Category Archives: Gaming

Dark Souls: Death Comes Naturally

I got back from Gamestop one rainy night with my copy of Dark Souls.  If you’ve been reading my posts, you should know that I love RPGs.  A whole lot.  I had heard rumblings from other reviewers that Dark Souls was hard.  Not a “Wow this is surprisingly difficult!” kind of hard, but soul crushingly difficult.  I can honestly say, that this is about as accurate a statement as you can say regarding this game.

That’s one of the earlier boss fights, the Moonlight butterfly, and this video makes it look easy.  This fight took me about 10 tries to finish off (Albeit, it’s because I had no ranged capabilities).  Difficulty isn’t only a feature of this game; difficulty IS this game.  And that’s a good thing.

This is beyond your run of the mill RPG.  The plot isn’t relevant, hell it’s barely there at all.  The character’s aren’t gripping, and there’s no Mass Effect world writing here.  And while I would normally just say “What’s the point!” in an RPG, this game doesn’t need any of those.  As a matter of fact, I might venture to say a game like this would be hindered by such things.

One of the greatest things about this game, is the absolute overwhelming sense of despair and loneliness it leaves you with.  The world is dark, and desolate, and absolutely beautiful.  The graphics are not only amazing, but at the same time it’s not just the graphics that are beautiful, but the world itself is unbelievable.  It’s the combination of not only utter despair, but absolute beauty of the world that makes this game a joy to play, even in the face of difficulty.

Yeah, no, that's fair

TOTALLY an even fight

Which brings me to my next point: This game is hard.  One of the main points in this game is gathering souls by defeating enemies.  Souls basically act as both experience points you use for leveling up, and currency for buying items and using a blacksmith.  When you die, you drop all of the souls you had where you died, and if you die again before you reach that point again, you can kiss goodbye to those souls.  But only rarely is this game unfair.  And I mean VERY rarely.  At early levels, poison can be absolutely trying, because it just DOESN’T GO AWAY, and the curse ailment, which halves your maximum health, stacks, leaving you at times with 1/8th of your health!  But in the scope of the game, this is really just a minor gripe, as with the right items, this can be more or less circumvented.

These are Bonfires. they replenish your health, give you potions, let you level up, and you go back to them whenever you die. They are your only friend.
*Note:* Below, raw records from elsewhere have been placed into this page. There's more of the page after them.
-- ==== Sys2Proof/Laws/KeptTick.lean ====
section
/-!
SUPPORT. What is kept by the tick, and registers by every path.
-/
namespace Sys2Proof.Machine

/-! ### Seal -/

theorem State.snapshot_kept (s : State) : Kept s (State.snapshot s) := by
  unfold State.snapshot
  refine Kept.mk ?_
  exact Kept.refl _

theorem State.takeRole_kept (s : State) : Kept s (State.takeRole s) := by
  unfold State.takeRole
  refine Kept.when ?_ (fun t => ?_)
  · exact Kept.refl _
  · exact State.wr_kept ..

theorem State.spareStops_kept (s : State) : Kept s (State.spareStops s) := by
  unfold State.spareStops
  split
  · exact State.modTick_kept ..
  · exact Kept.refl _

theorem State.takePlacement_kept (s : State) : Kept s (State.takePlacement s) := by
  unfold State.takePlacement
  extract_lets k0 u0
  clear_value k0
  have hu0 : Kept s u0 := by
    dsimp only [u0]
    exact State.modFab_kept ..
  clear_value u0
  split
  · exact Kept.refl _
  · split
    · refine Kept.trans ?_ (State.wr_kept ..)
      refine Kept.trans ?_ (State.wr_kept ..)
      refine Kept.trans ?_ (State.wr_kept ..)
      assumption
    · assumption

theorem State.takeResumed_kept (s : State) : Kept s (State.takeResumed s) := by
  unfold State.takeResumed
  extract_lets u0
  have hu0 : Kept s u0 := by
    dsimp only [u0]
    exact State.takeRole_kept ..
  clear_value u0
  refine Kept.trans ?_ (State.spareStops_kept ..)
  refine Kept.trans ?_ (State.takePlacement_kept ..)
  refine Kept.mk ?_
  assumption

theorem State.toggleCur_kept (s : State) : Kept s (State.toggleCur s) := by
  unfold State.toggleCur
  extract_lets k0
  clear_value k0
  refine Kept.mk ?_
  exact Kept.refl _

theorem State.settleDead_kept (s : State) : Kept s (State.settleDead s) := by
  unfold State.settleDead
  extract_lets k0 k1
  clear_value k0 k1
  refine Kept.mk ?_
  exact Kept.refl _

theorem State.stage_kept (s : State) : Kept s (State.stage s) := by
  unfold State.stage
  refine Kept.each ?_ (fun t x => ?_)
  · exact Kept.refl _
  · split
    · exact Kept.refl _
    · split
      · refine Kept.mk ?_
        exact Kept.refl _
      · extract_lets k0 u0
        clear_value k0
        have hu0 : Kept t u0 := by
          dsimp only [u0]
          refine Kept.mk ?_
          exact Kept.refl _
        clear_value u0
        refine Kept.each ?_ (fun t x => ?_)
        · assumption
        · split
          · exact State.setCtx_kept ..
          · exact Kept.refl _

theorem State.keepSlack_kept (s : State) : Kept s (State.keepSlack s) := by
  unfold State.keepSlack
  refine Kept.mk ?_
  exact Kept.refl _

theorem State.takeAll_kept (s : State) : Kept s (State.takeAll s) := by
  unfold State.takeAll
  refine Kept.trans ?_ (State.spareStops_kept ..)
  refine Kept.trans ?_ (State.takePlacement_kept ..)
  refine Kept.trans ?_ (State.takeEffect_kept ..)
  exact State.takeRole_kept ..

theorem State.advanceCtx_kept (s : State) (c k r : Nat) : Kept s (State.advanceCtx s c k r) := by
  unfold State.advanceCtx
  extract_lets k0 k1
  clear_value k0 k1
  split
  · exact State.setCtx_kept ..
  · exact Kept.refl _

theorem State.boundary_kept (s : State) (t : Nat) : Kept s (State.boundary s t) := by
  unfold State.boundary
  extract_lets k0 k1 u0 k2 u1
  clear_value k0 k1 k2
  have hu0 : Kept s u0 := by
    dsimp only [u0]
    refine Kept.each ?_ (fun t x => ?_)
    · exact Kept.refl _
    · exact State.advanceCtx_kept ..
  clear_value u0
  have hu1 : Kept s u1 := by
    dsimp only [u1]
    refine Kept.mk ?_
    assumption
  clear_value u1
  refine Kept.trans ?_ (State.ledgerEvent_kept ..)
  assumption

theorem State.commitTick_kept (s : State) : Kept s (State.commitTick s) := by
  unfold State.commitTick
  extract_lets u0 u1 u2 u3 u4 u5
  have hu0 : Kept s u0 := by
    dsimp only [u0]
    refine Kept.trans ?_ (State.selfCheckCommit_kept ..)
    refine Kept.trans ?_ (State.commitServices_kept ..)
    exact State.toggleCur_kept ..
  clear_value u0
  have hu1 : Kept s u1 := by
    dsimp only [u1]
    refine Kept.each ?_ (fun t x => ?_)
    · assumption
    · exact State.steerQuarter_kept ..
  clear_value u1
  have hu2 : Kept s u2 := by
    dsimp only [u2]
    refine Kept.trans ?_ (State.settleDead_kept ..)
    refine Kept.trans ?_ (State.stage_kept ..)
    refine Kept.trans ?_ (State.keepSlack_kept ..)
    assumption
  clear_value u2
  have hu3 : Kept s u3 := by
    dsimp only [u3]
    refine Kept.trans ?_ (State.takeAll_kept ..)
    refine Kept.each ?_ (fun t x => ?_)
    · assumption
    · exact State.boundary_kept ..
  clear_value u3
  have hu4 : Kept s u4 := by
    dsimp only [u4]
    refine Kept.each ?_ (fun t x => ?_)
    · assumption
    · exact State.entriesInForce_kept ..
  clear_value u4
  have hu5 : Kept s u5 := by
    dsimp only [u5]
    refine Kept.trans ?_ (State.snapshot_kept ..)
    refine Kept.trans ?_ (State.modTick_kept ..)
    assumption
  clear_value u5
  refine Kept.trans ?_ (State.modTime_kept ..)
  refine Kept.mk ?_
  assumption

theorem State.undoTick_kept (s : State) : Kept s (State.undoTick s) := by
  unfold State.undoTick
  extract_lets k0 u0
  clear_value k0
  have hu0 : Kept s u0 := by
    dsimp only [u0]
    refine Kept.mk ?_
    exact Kept.refl _
  clear_value u0
  refine Kept.trans ?_ (State.modTick_kept ..)
  refine Kept.trans ?_ (State.undoServices_kept ..)
  assumption

theorem State.reachVerdict_kept (s : State) (v : VoteSum) : Kept s (State.reachVerdict s v) := by
  unfold State.reachVerdict
  extract_lets k0 u0
  clear_value k0
  have hu0 : Kept s u0 := by
    dsimp only [u0]
    exact State.modTick_kept ..
  clear_value u0
  split
  · split
    · refine Kept.trans ?_ (State.sendVote_kept ..)
      assumption
    · assumption
  · assumption

theorem State.sendUp_kept (s : State) : Kept s (State.sendUp s) := by
  unfold State.sendUp
  extract_lets k0 u0
  clear_value k0
  have hu0 : Kept s u0 := by
    dsimp only [u0]
    exact State.modTick_kept ..
  clear_value u0
  split
  · refine Kept.trans ?_ (State.reachVerdict_kept ..)
    assumption
  · refine Kept.trans ?_ (State.sendVote_kept ..)
    assumption

theorem State.countFails_kept (s : State) (l : List TickFault) : Kept s (State.countFails s l) := by
  unfold State.countFails
  exact State.modTick_kept ..

theorem State.voteDeadline_kept (s : State) : Kept s (State.voteDeadline s) := by
  unfold State.voteDeadline
  split
  · exact Kept.refl _
  · extract_lets k0 u0
    clear_value k0
    have hu0 : Kept s u0 := by
      dsimp only [u0]
      refine Kept.each ?_ (fun t x => ?_)
      · exact Kept.refl _
      · refine Kept.trans ?_ (State.sealFault_kept ..)
        exact State.violate_kept ..
    clear_value u0
    refine Kept.trans ?_ (State.sendUp_kept ..)
    refine Kept.trans ?_ (State.modTick_kept ..)
    refine Kept.trans ?_ (State.countFails_kept ..)
    assumption

theorem State.freeBlocks_kept (s : State) : Kept s (State.freeBlocks s) := by
  unfold State.freeBlocks
  refine Kept.mk ?_
  exact Kept.refl _

theorem State.sealFaults_kept (s : State) : Kept s (State.sealFaults s) := by
  unfold State.sealFaults
  extract_lets u0
  have hu0 : Kept s u0 := by
    dsimp only [u0]
    refine Kept.each ?_ (fun t x => ?_)
    · exact State.logTogether_kept ..
    · exact State.sealFault_kept ..
  clear_value u0
  refine Kept.trans ?_ (State.modSvc_kept ..)
  refine Kept.trans ?_ (State.slotsOver_kept ..)
  refine Kept.trans ?_ (State.cnt_kept ..)
  assumption

theorem State.tryVote_kept (s : State) : Kept s (State.tryVote s) := by
  unfold State.tryVote
  split
  · exact State.sendUp_kept ..
  · exact Kept.refl _

theorem State.localVerdict_kept (s : State) : Kept s (State.localVerdict s) := by
  unfold State.localVerdict
  extract_lets u0 u1
  have hu0 : Kept s u0 := by
    dsimp only [u0]
    refine Kept.trans ?_ (State.freeBlocks_kept ..)
    exact State.sealFaults_kept ..
  clear_value u0
  have hu1 : Kept s u1 := by
    dsimp only [u1]
    refine Kept.trans ?_ (State.noteOverruns_kept ..)
    refine Kept.trans ?_ (State.overrunSteps_kept ..)
    assumption
  clear_value u1
  refine Kept.trans ?_ (State.tryVote_kept ..)
  refine Kept.trans ?_ (State.modTick_kept ..)
  refine Kept.trans ?_ (State.countFails_kept ..)
  assumption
It’s also worth noting the almost genius online features of this game.  I mentioned the overwhelming loneliness this game presents at times, but when you play online, you are never alone.  Occasionally, you’ll see the ghost of another player walking around, or see the blood splatter where another player dies, giving a look at the last moments of the players life before his unfortunate end, or hear the ring of the bell signifying someone else finishing the end of the level, which presents the glimmer of hope and the idea that it IS possible, and shows that you can keep going.  but the greatest idea that this game presents, is the soapstones.  these items let you leave messages on the ground for other players in other worlds to see, or leave yourself available for other players to summon you so in cooperation, you and the person who summoned you to fight together.  These soapstones are the highlight of the online, in my opinion, creating an environment of indirect cooperation of players, all moving toward the same end.
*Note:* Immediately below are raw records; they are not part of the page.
-- ==== Sys2Proof/Laws/State.lean ====
section
/-!
SUPPORT. The fields that each update of the state leaves, and what it writes.
-/
set_option Elab.async false

namespace Sys2Proof.Machine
There is also another part of the online, where you can invade another player’s world, but in all honesty, I can’t get it to work out.  I never played it, but apparently in Demon’s Souls, Atlus hosted servers where invading and invaded came together.  In this game, The invading player hosts the match, which isn’t exactly reliable.  You see a lot of “Finding player” followed by “connection failed.” And the item that you used to partake in this goes away whether it was successful or not.  Does it work well?  Probably, I can see how an epic struggle between players would be amazing in this game.  but the servers are just too unreliable.
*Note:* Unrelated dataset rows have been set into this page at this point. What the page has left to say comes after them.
-- ==== Sys2Proof/Laws/SameButManagement.lean ====
section
/-!
SUPPORT. The operations and commands that leave what `SameButManagement` names.
-/
namespace Sys2Proof.Machine

theorem State.send_sameButManagement (s : State) (o : Out) : SameButManagement s (State.send s o) := by
  exact SameButManagement.refl _

theorem State.noteStatus_sameButManagement (s old : State) : SameButManagement s (State.noteStatus s old) := by
  unfold State.noteStatus
  split
  · exact SameButManagement.refl _
  · refine SameButManagement.mk ?_
    exact SameButManagement.refl _

theorem State.modPower_sameButManagement (s : State) (f : Power → Power) :
    SameButManagement s (State.modPower s f) := by
  unfold State.modPower
  exact State.noteStatus_sameButManagement ..

theorem State.modQuarter_sameButManagement (s : State) (q : Nat) (f : Quarter → Quarter) :
    SameButManagement s (State.modQuarter s q f) := by
  unfold State.modQuarter
  refine SameButManagement.mk ?_
  exact SameButManagement.refl _

theorem State.avsWrite_sameButManagement (s : State) (q mv : Nat) : SameButManagement s (State.avsWrite s q mv) := by
  unfold State.avsWrite
  refine SameButManagement.trans ?_ (State.send_sameButManagement ..)
  refine SameButManagement.trans ?_ (State.modPower_sameButManagement ..)
  exact State.modQuarter_sameButManagement ..

theorem State.lowerNow_sameButManagement (s : State) (q : Nat) : SameButManagement s (State.lowerNow s q) := by
  unfold State.lowerNow
  split
  · exact SameButManagement.refl _
  · refine SameButManagement.trans ?_ (State.avsWrite_sameButManagement ..)
    exact State.modQuarter_sameButManagement ..

theorem State.stepDown_sameButManagement (s : State) (q low : Nat) : SameButManagement s (State.stepDown s q low)
    := by
  unfold State.stepDown
  extract_lets k0
  clear_value k0
  split
  · exact SameButManagement.refl _
  · split
    · refine SameButManagement.trans ?_ (State.avsWrite_sameButManagement ..)
      exact State.modQuarter_sameButManagement ..
    · split
      · exact SameButManagement.refl _
      · exact State.modQuarter_sameButManagement ..

theorem execIdleStepDown_sameButManagementRes (s : State) : SameButManagementRes s (execIdleStepDown s) := by
  unfold execIdleStepDown
  refine SameButManagementRes.next ?_
  split
  · exact SameButManagement.refl _
  · refine SameButManagement.each ?_ (fun t x => ?_)
    · exact SameButManagement.refl _
    · refine SameButManagement.trans ?_ (State.lowerNow_sameButManagement ..)
      exact State.stepDown_sameButManagement ..

theorem State.setRaw_sameButManagement (s : State) (p : PageType) (i off bank v : Nat) :
    SameButManagement s (State.setRaw s p i off bank v) := by
  unfold State.setRaw
  refine SameButManagement.mk ?_
  exact SameButManagement.refl _

theorem State.wr_sameButManagement (s : State) (r : Reg) (v i bank idx : Nat) :
    SameButManagement s (State.wr s r v i bank idx) := by
  unfold State.wr
  exact State.setRaw_sameButManagement ..

theorem State.cnt_sameButManagement (s : State) (r : Reg) (i n bank idx : Nat) :
    SameButManagement s (State.cnt s r i n bank idx) := by
  unfold State.cnt
  extract_lets k0 k1
  clear_value k0 k1
  split
  · refine SameButManagement.mk ?_
    exact SameButManagement.refl _
  · exact State.wr_sameButManagement ..

theorem execDroop_sameButManagementRes (q : Fin 4) (s : State) : SameButManagementRes s (execDroop q s) := by
  unfold execDroop
  refine SameButManagementRes.next ?_
  split
  · exact SameButManagement.refl _
  · refine SameButManagement.trans ?_ (State.modQuarter_sameButManagement ..)
    exact State.cnt_sameButManagement ..

theorem execDroopEnd_sameButManagementRes (q : Fin 4) (s : State) : SameButManagementRes s (execDroopEnd q s) := by
  unfold execDroopEnd
  refine SameButManagementRes.next ?_
  exact State.modQuarter_sameButManagement ..

theorem State.modTag_sameButManagement (s : State) (f : Tag → Tag) : SameButManagement s (State.modTag s f) := by
  unfold State.modTag
  refine SameButManagement.mk ?_
  exact SameButManagement.refl _

theorem State.tagNak_sameButManagement (s : State) (code : Nat) : SameButManagement s (State.tagNak s code) := by
  unfold State.tagNak
  refine SameButManagement.trans ?_ (State.send_sameButManagement ..)
  exact State.cnt_sameButManagement ..

theorem State.tagBegin_sameButManagement (s : State) (b : Nat) (data : List Byte) :
    SameButManagement s (State.tagBegin s b data) := by
  unfold State.tagBegin
  split
  · exact State.tagNak_sameButManagement ..
  · split
    · split
      · exact State.tagNak_sameButManagement ..
      · exact State.modTag_sameButManagement ..
    · exact State.modTag_sameButManagement ..

theorem State.tagRun_sameButManagement (s : State) (j : TagJob) : SameButManagement s (State.tagRun s j) := by
  unfold State.tagRun
  split
  · split
    · exact State.send_sameButManagement ..
    · exact State.tagNak_sameButManagement ..
  · exact State.send_sameButManagement ..
  · split
    · exact State.tagNak_sameButManagement ..
    · extract_lets k0
      clear_value k0
      exact State.tagBegin_sameButManagement ..
  · split
    · exact State.tagNak_sameButManagement ..
    · exact State.tagBegin_sameButManagement ..
  · exact State.modTag_sameButManagement ..
  · exact State.modTag_sameButManagement ..

theorem State.tagJob_sameButManagement (s : State) (j : TagJob) : SameButManagement s (State.tagJob s j) := by
  unfold State.tagJob
  split
  · exact State.modTag_sameButManagement ..
  · exact State.tagRun_sameButManagement ..

theorem State.tagReader_sameButManagement (s : State) (crcOk : Bool) (j : TagJob) :
    SameButManagement s (State.tagReader s crcOk j) := by
  unfold State.tagReader
  extract_lets u0
  have hu0 : SameButManagement s u0 := by
    dsimp only [u0]
    exact State.modTag_sameButManagement ..
  clear_value u0
  split
  · refine SameButManagement.trans ?_ (State.tagJob_sameButManagement ..)
    assumption
  · refine SameButManagement.trans ?_ (State.tagNak_sameButManagement ..)
    assumption

theorem execTagRead_sameButManagementRes (page : Nat) (crcOk : Bool) (s : State) :
    SameButManagementRes s (execTagRead page crcOk s) := by
  unfold execTagRead
  refine SameButManagementRes.next ?_
  exact State.tagReader_sameButManagement ..

theorem execReadWide_sameButManagementRes (page : Nat) (crcOk : Bool) (s : State) :
    SameButManagementRes s (execReadWide page crcOk s) := by
  unfold execReadWide
  refine SameButManagementRes.next ?_
  exact State.tagReader_sameButManagement ..

theorem execGetState_sameButManagementRes (crcOk : Bool) (s : State) :
    SameButManagementRes s (execGetState crcOk s) := by
  unfold execGetState
  refine SameButManagementRes.next ?_
  exact State.tagReader_sameButManagement ..

theorem execTagWrite_sameButManagementRes (page : Nat) (data : List Byte) (crcOk : Bool) (s : State) :
    SameButManagementRes s (execTagWrite page data crcOk s) := by
  unfold execTagWrite
  refine SameButManagementRes.next ?_
  exact State.tagReader_sameButManagement ..

theorem execWriteBlock_sameButManagementRes (blk : Nat) (data : List Byte) (crcOk : Bool) (s : State) :
    SameButManagementRes s (execWriteBlock blk data crcOk s) := by
  unfold execWriteBlock
  refine SameButManagementRes.next ?_
  exact State.tagReader_sameButManagement ..

theorem State.setTagBlock_sameButManagement (s : State) (b : Nat) (x : TagBlock) :
    SameButManagement s (State.setTagBlock s b x) := by
  unfold State.setTagBlock
  exact State.modTag_sameButManagement ..

theorem State.tagNext_sameButManagement (s : State) (l : List TagJob) : SameButManagement s (State.tagNext s l) := by
  induction l generalizing s
  · unfold State.tagNext
    exact State.modTag_sameButManagement ..
  · rename_i x r ih
    unfold State.tagNext
    split
    · exact State.modTag_sameButManagement ..
    · refine SameButManagement.trans ?_ (ih ..)
      exact State.tagRun_sameButManagement ..

theorem execTagCommitComplete_sameButManagementRes (s : State) :
    SameButManagementRes s (execTagCommitComplete s) := by
  unfold execTagCommitComplete
  refine SameButManagementRes.next ?_
  split
  · exact SameButManagement.refl _
  · extract_lets u0 u1
    have hu0 : SameButManagement s u0 := by
      dsimp only [u0]
      refine SameButManagement.trans ?_ (State.modTag_sameButManagement ..)
      exact State.setTagBlock_sameButManagement ..
    clear_value u0
    have hu1 : SameButManagement s u1 := by
      dsimp only [u1]
      split
      · refine SameButManagement.trans ?_ (State.send_sameButManagement ..)
        refine SameButManagement.trans ?_ (State.cnt_sameButManagement ..)
        assumption
      · assumption
    clear_value u1
    refine SameButManagement.trans ?_ (State.tagNext_sameButManagement ..)
    assumption

theorem State.draw_sameButManagement (s : State) : SameButManagement s (State.draw s) := by
  unfold State.draw
  refine SameButManagement.mk ?_
  exact SameButManagement.refl _

theorem execFieldCollapse_sameButManagementRes (point : TearPoint) (s : State) :
    SameButManagementRes s (execFieldCollapse point s) := by
  unfold execFieldCollapse
  extract_lets u0
  have hu0 : SameButManagement s u0 := by
    dsimp only [u0]
    exact State.modTag_sameButManagement ..
  clear_value u0
  refine SameButManagementRes.next ?_
  split
  · extract_lets k0 u1 u2
    clear_value k0
    have hu1 : SameButManagement s u1 := by
      dsimp only [u1]
      refine SameButManagement.trans ?_ (State.modTag_sameButManagement ..)
      refine SameButManagement.trans ?_ (State.draw_sameButManagement ..)
      refine SameButManagement.trans ?_ (State.setTagBlock_sameButManagement ..)
      assumption
    clear_value u1
    have hu2 : SameButManagement s u2 := by
      dsimp only [u2]
      split
      · refine SameButManagement.trans ?_ (State.send_sameButManagement ..)
        assumption
      · assumption
    clear_value u2
    refine SameButManagement.trans ?_ (State.tagNext_sameButManagement ..)
    assumption
  · assumption

theorem State.modIsland_sameButManagement (s : State) (f : Island → Island) :
    SameButManagement s (State.modIsland s f) := by
  unfold State.modIsland
  exact State.noteStatus_sameButManagement ..

theorem execBlackBoxWrite_sameButManagementRes (s : State) : SameButManagementRes s (execBlackBoxWrite s) := by
  unfold execBlackBoxWrite
  extract_lets k0
  clear_value k0
  refine SameButManagementRes.next ?_
  split
  · exact SameButManagement.refl _
  · split
    · exact SameButManagement.refl _
    · refine SameButManagement.trans ?_ (State.tagJob_sameButManagement ..)
      refine SameButManagement.trans ?_ (State.tagJob_sameButManagement ..)
      exact State.modIsland_sameButManagement ..

theorem execServiceRecordUpdate_sameButManagementRes (s : State) :
    SameButManagementRes s (execServiceRecordUpdate s) := by
  unfold execServiceRecordUpdate
  extract_lets u0 k0
  clear_value k0
  have hu0 : SameButManagement s u0 := by
    dsimp only [u0]
    exact State.modTag_sameButManagement ..
  clear_value u0
  refine SameButManagementRes.next ?_
  split
  · refine SameButManagement.trans ?_ (State.tagJob_sameButManagement ..)
    refine SameButManagement.trans ?_ (State.tagJob_sameButManagement ..)
    assumption
  · exact SameButManagement.refl _

theorem State.setFlash_sameButManagement (s : State) (a : Nat) (l : List Byte) :
    SameButManagement s (State.setFlash s a l) := by
  induction l generalizing s a
  · unfold State.setFlash
    exact SameButManagement.refl _
  · rename_i x r ih
    unfold State.setFlash
    exact ih ..

theorem execFlashOperationComplete_sameButManagementRes (s : State) :
    SameButManagementRes s (execFlashOperationComplete s) := by
  unfold execFlashOperationComplete
  extract_lets k0 u0
  clear_value k0
  have hu0 : SameButManagement s u0 := by
    dsimp only [u0]
    refine SameButManagement.mk ?_
    exact SameButManagement.refl _
  clear_value u0
  refine SameButManagementRes.next ?_
  split
  · exact SameButManagement.refl _
  · refine SameButManagement.trans ?_ (State.setFlash_sameButManagement ..)
    assumption
  · refine SameButManagement.trans ?_ (State.draw_sameButManagement ..)
    refine SameButManagement.trans ?_ (State.setFlash_sameButManagement ..)
    assumption
  · refine SameButManagement.each ?_ (fun t x => ?_)
    · assumption
    · exact State.wr_sameButManagement ..

theorem execResetRelease_sameButManagementRes (trsId : Fin 64) (s : State) :
    SameButManagementRes s (execResetRelease trsId s) := by
  unfold execResetRelease
  refine SameButManagementRes.next ?_
  split
  · refine SameButManagement.mk ?_
    exact SameButManagement.refl _
  · exact SameButManagement.refl _

theorem State.spiEnd_sameButManagement (s : State) : SameButManagement s (State.spiEnd s) := by
  unfold State.spiEnd
  extract_lets k0 u0
  clear_value k0
  have hu0 : SameButManagement s u0 := by
    dsimp only [u0]
    refine SameButManagement.mk ?_
    exact SameButManagement.refl _
  clear_value u0
  split
  · refine SameButManagement.trans ?_ (State.cnt_sameButManagement ..)
    assumption
  · assumption

theorem State.spiBegin_sameButManagement (s : State) (mode3 : Bool) :
    SameButManagement s (State.spiBegin s mode3) := by
  unfold State.spiBegin
  extract_lets u0 k0
  clear_value k0
  have hu0 : SameButManagement s u0 := by
    dsimp only [u0]
    exact State.spiEnd_sameButManagement ..
  clear_value u0
  refine SameButManagement.mk ?_
  assumption

theorem State.spiRefuse_sameButManagement (s : State) (sts : Word) : SameButManagement s (State.spiRefuse s sts) := by
  unfold State.spiRefuse
  refine SameButManagement.trans ?_ (State.send_sameButManagement ..)
  refine SameButManagement.trans ?_ (State.cnt_sameButManagement ..)
  refine SameButManagement.mk ?_
  exact SameButManagement.refl _

theorem State.spiExpect_sameButManagement (s : State) (n : Nat) : SameButManagement s (State.spiExpect s n) := by
  unfold State.spiExpect
  refine SameButManagement.mk ?_
  exact SameButManagement.refl _

theorem execSpiRead_sameButManagementRes (cmd addr : Word) (words : Nat) (mode3 : Bool) (s : State) :
    SameButManagementRes s (execSpiRead cmd addr words mode3 s) := by
  unfold execSpiRead
  extract_lets u0 k0 k1 k2
  clear_value k0 k1 k2
  have hu0 : SameButManagement s u0 := by
    dsimp only [u0]
    exact State.spiBegin_sameButManagement ..
  clear_value u0
  refine SameButManagementRes.next ?_
  split
  · exact SameButManagement.refl _
  · split
    · refine SameButManagement.trans ?_ (State.spiRefuse_sameButManagement ..)
      assumption
    · split
      · exact SameButManagement.refl _
      · refine SameButManagement.trans ?_ (State.send_sameButManagement ..)
        refine SameButManagement.trans ?_ (State.spiExpect_sameButManagement ..)
        refine SameButManagement.trans ?_ (State.cnt_sameButManagement ..)
        assumption

theorem execSpiSelectRise_sameButManagementRes (s : State) : SameButManagementRes s (execSpiSelectRise s) := by
  unfold execSpiSelectRise
  refine SameButManagementRes.next ?_
  exact State.spiEnd_sameButManagement ..

end Sys2Proof.Machine
end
This is not a game for everyone.  You WILL die.  A lot.  And you will always be better for the experience, learning something else about your adversaries. And then adjust your strategy accordingly.  Its this kind of character growth, not only by level, but by actual growth of knowledge that makes the difficulty of this game amazing, and simply a must play for everyone who thinks they have the stones to finish it off.  So, you must ask yourself.  Are you prepared to die?

My score: 9 and a half bloody, bloody, soul crushing deaths out of 10.

PS

This is probably the best holiday season in YEARS, and I’m in no way gonna be able to keep up with everything.  But, I have a preorder down on skyrim, and I’m preparing my body to never see daylight again.

Ohhhh yeah

Advertisements

2011: The Year In Games (So Far)

Just a preamble: I’m not including games from Late September and October yet, those are, in my opinion, more approaching the Christmas side of things.  But I thought I’d take a quick look back at the year so far and look at what games have caught my attention, and more than likely should be catching yours as well!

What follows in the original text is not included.